Give the number of lines in the listing that contain "each", with no other words.

→ **Supplied information**
%%

-- ==== Sys2Proof/Tests/Slice0.lean ====
section
/-! SUPPORT. Tests on fixed values, taken from spec/95_test_vectors.md (the vector's name stands in each docstring) or by
hand from the rule that is named, and for every obligation with hypotheses a concrete state that meets them. -/

namespace Sys2Proof.Tests

open Sys2Proof Sys2Proof.Machine

/-! ## Well-formed instructions -/

/-- The operands of a frame with sequence `seq` and `n` payload bytes. -/
def argsOf (seq : U16) (n : Nat) : FrameArgs := ⟨0, seq, 0, 0, List.replicate n 0x5A⟩

set_option maxRecDepth 10000 in
theorem test_wellFormed_payload_992 : (Instr.data (argsOf 1 992)).wellFormed = true := by decide

set_option maxRecDepth 10000 in
theorem test_illFormed_syn_payload : (Instr.syn (argsOf 0 993)).wellFormed = false := by decide

set_option maxRecDepth 10000 in
theorem test_illFormed_synack_payload : (Instr.synack (argsOf 0 993)).wellFormed = false := by decide

set_option maxRecDepth 10000 in
theorem test_illFormed_ack_payload : (Instr.ack (argsOf 0 993)).wellFormed = false := by decide

set_option maxRecDepth 10000 in
theorem test_illFormed_fin_payload : (Instr.fin (argsOf 0 993)).wellFormed = false := by decide

set_option maxRecDepth 10000 in
theorem test_illFormed_finack_payload : (Instr.finack (argsOf 0 993)).wellFormed = false := by decide

set_option maxRecDepth 10000 in
theorem test_illFormed_data_payload : (Instr.data (argsOf 1 993)).wellFormed = false := by decide

theorem test_illFormed_data_sequence_zero : (Instr.data (argsOf 0 0)).wellFormed = false := by decide

theorem test_notInTable_data_sequence_zero : (Instr.data (argsOf 0 0)).inTable = false := by decide

theorem test_wellFormed_sendAll_65535 : (Instr.sendAll 65535).wellFormed = true := by decide

theorem test_illFormed_sendAll_65536 : (Instr.sendAll 65536).wellFormed = false := by decide

/-- The parameters of the vectors: ADV_WINDOW 15, an unbounded RX queue, the rest by default. -/
def params15 : Config.Params := { advWindow := 15, rxqDepth := none }

/-- R9: the bounds of the parameters, RX_MAX's default, the addresses below the number of them. -/
theorem test_params_bounds :
    params15.wf = true ∧ params15.rxMax = 1000 ∧ { params15 with rxqDepth := some 1, addrCount := some 1 }.wf = true ∧
    { params15 with advWindow := 0 }.wf = false ∧ { params15 with rxqDepth := some 0 }.wf = false ∧
    { params15 with rxMax := 999 }.wf = false ∧ { params15 with addrCount := some 0 }.wf = false ∧
    { params15 with addrCount := some 8 }.isAddr 7 = true ∧ { params15 with addrCount := some 8 }.isAddr 8 = false := by
  decide

/-! ## Decoding: each constructor from the words the spec writes for it -/

/-- V1 / D7: SYN with one trailing byte. -/
theorem test_decode_syn : Sys2Proof.decode (.datagram 5 [0x00, 0x00, 0x00, 0x00, 0x00, 0x02, 0x00, 0x00, 0x58]) =
    .ok (.syn ⟨5, 0, 0, 0, [0x58]⟩) := by decide

/-- D1: SYNACK. -/
theorem test_decode_synack : Sys2Proof.decode (.datagram 5 [0x00, 0x00, 0x00, 0x01, 0x00, 0x0A, 0x00, 0x0F]) =
    .ok (.synack ⟨5, 0, 1, 15, []⟩) := by decide

/-- V4: data ACK. -/
theorem test_decode_ack : Sys2Proof.decode (.datagram 5 [0x00, 0x00, 0x00, 0x05, 0x00, 0x08, 0x00, 0x0F]) =
    .ok (.ack ⟨5, 0, 5, 15, []⟩) := by decide

/-- Q9: FIN with sequence 4, window 3 and a payload. -/
theorem test_decode_fin : Sys2Proof.decode (.datagram 5 [0x00, 0x04, 0x00, 0x00, 0x00, 0x01, 0x00, 0x03, 0x44]) =
    .ok (.fin ⟨5, 4, 0, 3, [0x44]⟩) := by decide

%%

→ **Written answer**
2